26 comments

  1. EXCELLENT, EXCELLENT, AND EXCELLENT!!! I LOVED THIS AND WHEN HUBBY GETS BACK IN FROM TOWN I AM GOING TO SHOW IT TO HIM. WHAT AN INSPIRING AND AMAZING POST! THANKS SO MUCH FOR SHARING IT. GOD BLESS,SR

      • Showed him and he was so impressed. He said he had heard of it before, but did not know all of this in depth. He is a very “learned” man, (cough, cough:>), and it is really hard to impress him, but you did it with this. This was so awesome to me, and helped me to grow in my faith and prayers. Thanks again for sharing. God Bless, SR

    • I used to be a landscaper and thought that’s what I would do for the rest of my life, because I loved working outdoors. I always felt God talking to me through nature. God truly is the perfect artist. God bless you, Wendy!

  2. Great post! It was fascinating to hear about what iconography calls “Sacred Geometry” from a mathematical perspective. I didn’t know about the numbers per se, only about the spirals and their repetition through every aspect of the universe, large and small. I really enjoyed this.

    • “Sacred Geometry”!!! That is a great concept and I find the connection with iconography intriguing (hint! hint! — I mean that would make a great post, Reinkat). Thanks for pointing this out.

    • Well, maybe that was a bit strong of a hint… Sorry! I should have said, as a suggestion, that topic would make a really fitting post for Reinkat. It strikes me as the infusion of sacred cosmology in sacred art. Where else would you have to go to read about that?

      • No worries!
        It is a very complicated thing, this sacred geometry, which is hard to explain with words alone. Much better demonstrated, with drawing . . . I might tackle it someday, though. If I feel knowledgeable enough about it not to make a fool of myself trying to explain it. There are few books about it: one that I have seen is a very technical tome called, of course, “Sacred Geometry”.
        I might work up a draft to explain the simplest basics, thank you for giving me the idea. :-)

  3. God has been called a “pure mathematician,” as in this quote by James Jones: “From the intrinsic evidence of his creation, the Great Architect of the Universe now begins to appear as a pure mathematician,” which I have understood before, but this particular piece of evidence, I never knew about. Yes, I do believe that a design implies a designer. This is just amazing and I can’t wait to share it with my teenage boy. Thanks.

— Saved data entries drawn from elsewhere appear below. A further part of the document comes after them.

/-- New counters `f` for the lanes of the mask that are not vacant, and the step to a PC, leave everything else as it was. -/
theorem Issues.recount_counted {i : Instr} {s : State} {k : Ctx} (h : Issues i s k) (pc : BitVec 16) {f g : Nat → Nat}
    (hf : ∀ n, n < 32 → k.holds s n = true → f n = g n ∧ g n < 256) : Counted s (k.goto pc (k.recount f s)) k pc g := by
  have hstep : k.goto pc (k.recount f s) = s.setStrand k.g k.t fun S =>
      { S with counters := k.held.foldl (fun a i => a.set i (BitVec.ofNat 8 (f i))) S.counters,
               splits := S.splits.modify k.x fun X => { X with pc := pc, readyAt := s.cycle + 1 + k.stall, yld := k.yld } } := by
    rw [Ctx.goto, Ctx.recount, State.setSplit_eq, State.setStrand_setStrand, h.now_eq]
  rw [hstep]
  unfold Counted counterOf
  rw [State.setStrand_strand s _ _ _ h.gang_listed h.strand_listed]
  refine ⟨State.setStrand_const .., rfl, fun n hn => ?_, fun _ => rfl⟩
  rw [getD_foldl_set]
  by_cases hh : k.holds s n = true
  · obtain ⟨hfg, hlt⟩ := hf n hn hh
    rw [if_pos (h.mem_held.mpr ⟨hn, hh⟩), if_pos hh, hfg, BitVec.toNat_ofNat, Nat.mod_eq_of_lt hlt]
  · rw [if_neg fun hmem => hh (h.mem_held.mp hmem).2, if_neg hh]

/-- VIF's and VLOOP's shape: where some lane that may change would pass 255 (`p`), NESTING names those lanes and no counter changes. -/
theorem Issues.recount_or_nesting {i : Instr} {s : State} {k : Ctx} (h : Issues i s k) (p : Nat → Bool) {f g : Nat → Nat}
    (hf : ∀ n, k.holds s n = true → p n = false → f n = g n ∧ g n < 256) :
    let bad := k.held.filter p
    let full := (List.range 32).filter fun n => k.holds s n && p n
    let t := if bad ≠ [] then k.trap { cause := cNESTING, lanes := setOfLanes bad } s else k.done (k.recount f s)
    if full = [] then Counted s t k k.next g else Raises s t i { cause := cNESTING, lanes := setOfLanes full } := by
  intro bad full t
  have hbad : bad = full := h.held_filter_eq p
  by_cases hfull : full = []
  · have ht : t = k.done (k.recount f s) := if_neg (not_not.mpr (hbad.trans hfull))
    rw [if_pos hfull, ht]
    refine h.recount_counted k.next fun n hn hh => hf n hh ?_
    have hnot := List.filter_eq_nil_iff.mp hfull n (List.mem_range.mpr hn)
    simpa [hh] using hnot
  · have ht : t = k.trap { cause := cNESTING, lanes := setOfLanes full } s := by
      rw [← hbad]
      exact if_pos (hbad ▸ hfull)
    rw [if_neg hfull, ht]
    exact h.trap_raises _

/-- VENDL's counters before it leaves, in terms of the state's. -/
theorem Issues.endlCount_eq {i : Instr} {s : State} {k : Ctx} (h : Issues i s k) (inv : Bool) (a : Src) (n : Nat) :
    k.endlCount inv a n =
      if counterOf s k.g k.t n ≤ 1 then (if (k.v a n != 0) != inv then 0 else 2) else counterOf s k.g k.t n := by
  rw [Ctx.endlCount, h.count_eq]
  rfl

/-- These counters are bytes, and none is the 1 of a continued lane. -/
theorem Issues.endlCount_range {i : Instr} {s : State} {k : Ctx} (h : Issues i s k) (inv : Bool) (a : Src) (n : Nat) :
    k.endlCount inv a n ≠ 1 ∧ k.endlCount inv a n < 256 := by
  have hlt := counterOf_lt s k.g k.t n
  rw [h.endlCount_eq]
  split_ifs <;> omega

/-- VBREAK and VCONT give the active lanes that meet their condition a counter, `m`. -/
theorem Issues.mark_counted {i : Instr} {s : State} {k : Ctx} (h : Issues i s k) (inv : Bool) (a : Src) {m : Nat} (hm : m < 256) :
    Counted s (k.done (k.recount (fun n => if k.on n && k.cond inv a n then m else k.count n) s)) k k.next fun n =>
      if counterOf s k.g k.t n = 0 ∧ ((k.v a n != 0) != inv) = true then m else counterOf s k.g k.t n := by
  refine h.recount_counted k.next fun n hn hh => ⟨?_, ?_⟩
  · simp only [h.on_eq hn, hh, h.count_eq, Ctx.cond, Bool.true_and, Bool.and_eq_true, beq_iff_eq]
  · have hlt := counterOf_lt s k.g k.t n
    split <;> omega

/-- VENDL goes back to the body where some lane now has counter 0, and else takes 2 from the counters and goes on. -/
theorem Issues.endl_counted {i : Instr} {s : State} {k : Ctx} (h : Issues i s k) (inv : Bool) (a : Src) (back : BitVec 16) :
    let t := if k.held.any fun n => k.endlCount inv a n == 0 then k.goto back (k.recount (k.endlCount inv a) s)
      else k.done (k.recount (fun n => k.endlCount inv a n - 2) s)
    if (List.range 32).filter (fun n => k.holds s n && k.endlCount inv a n == 0) ≠ [] then Counted s t k back (k.endlCount inv a)
    else Counted s t k k.next fun n => if k.endlCount inv a n ≥ 2 then k.endlCount inv a n - 2 else k.endlCount inv a n := by
  intro t
  have hany : (k.held.any fun n => k.endlCount inv a n == 0) = true ↔
      (List.range 32).filter (fun n => k.holds s n && k.endlCount inv a n == 0) ≠ [] := by
    rw [← h.held_filter_eq, ne_eq, List.filter_eq_nil_iff, List.any_eq_true]
    push Not
    rfl
  by_cases hback : (List.range 32).filter (fun n => k.holds s n && k.endlCount inv a n == 0) ≠ []
  · have ht : t = k.goto back (k.recount (k.endlCount inv a) s) := if_pos (hany.mpr hback)
    rw [if_pos hback, ht]
    exact h.recount_counted back fun n _ _ => ⟨rfl, (h.endlCount_range inv a n).2⟩
  · have ht : t = k.done (k.recount (fun n => k.endlCount inv a n - 2) s) := if_neg (mt hany.mp hback)
    rw [if_neg hback, ht]
    refine h.recount_counted k.next fun n _ _ => ?_
    obtain ⟨hone, hlt⟩ := h.endlCount_range inv a n
    split <;> omega

section Arms

variable (c : Com) (inv : Bool) (a : Src) (off : BitVec 16) (s : State)

theorem exec_vif : exec (.vif c inv a) s = execVif c inv a s := rfl
theorem exec_velse : exec (.velse c) s = execVelse c s := rfl
theorem exec_vendif : exec (.vendif c) s = execVendif c s := rfl
theorem exec_vloop : exec (.vloop c) s = execVloop c s := rfl
theorem exec_vbreak : exec (.vbreak c inv a) s = execVbreak c inv a s := rfl
theorem exec_vcont : exec (.vcont c inv a) s = execVcont c inv a s := rfl
theorem exec_vendl : exec (.vendl c inv a off) s = execVendl c inv a off s := rfl

end Arms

    • Thanks for sharing these thoughts and the quote from Mames Jones. I’m glad you liked the video and hope your teenager will appreciate it too. God bless!

  4. I think that the discovery of this pattern has just as much value in relation to proving the existence of God as the ‘law’ of gravity or the fact that circles exist in nature. Why does it surprise us any more than these? I am not a fan of ID theory simply; because its arguments seem weak and vague for showing God’s existence…and seem to go based on a “See look at this…how could it be any other way than that God exist?” I don’t like that.

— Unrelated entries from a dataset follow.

/-! ## One-second tick (R117, R124) -/

/-- The periodic timer of a port at a one-second tick (R117). -/
def State.periodicTick (p : Fin 8) (s : State) : State :=
  match (s.cable p).timer with
  | none => s
  | some t =>
    if t.target ≤ t.count + 1 then
      match s.auditState p with
      | .idle =>
        if (s.cable p).verdict.measurable then (s.modCable p fun c => { c with timer := none }).requestAudit p
        else s.startTimer p
      | .queued => s.modCable p fun c => { c with timer := none }
      | .active => s.modCable p fun c => { c with timer := none }
      | .suspended => s.modCable p fun c => { c with timer := none }
    else s.modCable p fun c => { c with timer := some { t with count := t.count + 1 } }

/-- The patch window of a port at a one-second tick (R124, R125). -/
def State.windowTick (p : Fin 8) (s : State) : State :=
  match (s.cable p).window with
  | none => s
  | some w =>
    if w.remaining ≤ 1 then s.closeWindow p .expired
    else s.modCable p fun c => { c with window := some { w with remaining := w.remaining - 1 } }

/-! ## Warm restart (R127) -/

/-- An audit of every port with a length-proved or provable verdict queued, in port order; the idle timers of the
others started (R127). -/
def State.requeue (p : Fin 8) (s : State) : State :=
  if (s.cable p).verdict.measurable then
    { s with csv := { s.csv with audits := s.csv.audits ++ [{ port := p, adHoc := false, burst := none }] } }
  else if (s.cable p).timer.isNone then s.startTimer p
  else s

/-- The Cable Supervisor's warm restart (R98, R127). -/
def State.warmCable (s : State) : State :=
  let s : State := { s.dropBurst with csv := { s.csv with audits := [], markers := .idle } }
  let s := overAll (fun p t =>
    (t.modCable p fun c => { c with suspended := false, failures := 0 }).deliver (.port p .aud) false) s
  overAll State.requeue s

end Sys2Proof.Machine
end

    Instead, the revival in an understanding of form and telos is essential for a rediscovery in how knowledge of God can be rational. Those shapes in nature exist…as consistent patterns…consistent behavior. The fact that the world around us is oriented in behaving in a particular way rather than in no way indicates an end state towards which all things are directed.

    • John, my friend, for some reason your comment landed in my spam folder by accident, and I did not notice this until now.

      I am not a fan of ID theory either as a “proof” for God’s existence — but hey, look! Everyone else seemed to like it a lot!

      Here’s the way I think of these kinds of things. They are hints, not necessary demonstrations. They do point people in the direction of an intelligent creator. They also lead people to glorify God. As scientific theory, ID (which the video only touches cursorily) is an unscientific theory, and as you point out, philosophically weak. But like I said, it’s a hint and some people could use some hints.

      As to your point that we observe in nature that things are regularly directed toward some determinate end, that kind of sounds almost exactly like the first premise of St Thomas’s 5th way, now doesn’t it?

      • Incredibly yes it does sound like Aquinas. How did that happen? I’m not sure what happened with the spam either….I guess my commentary could always be improved. God bless!

    • The spam thing happened once before with another frequent commenter. I am glad I caught it, because sometimes I have so much spam that I have to bulk delete it without checking it first. At any rate, thanks for all the comments. Your insights are always appreciated here.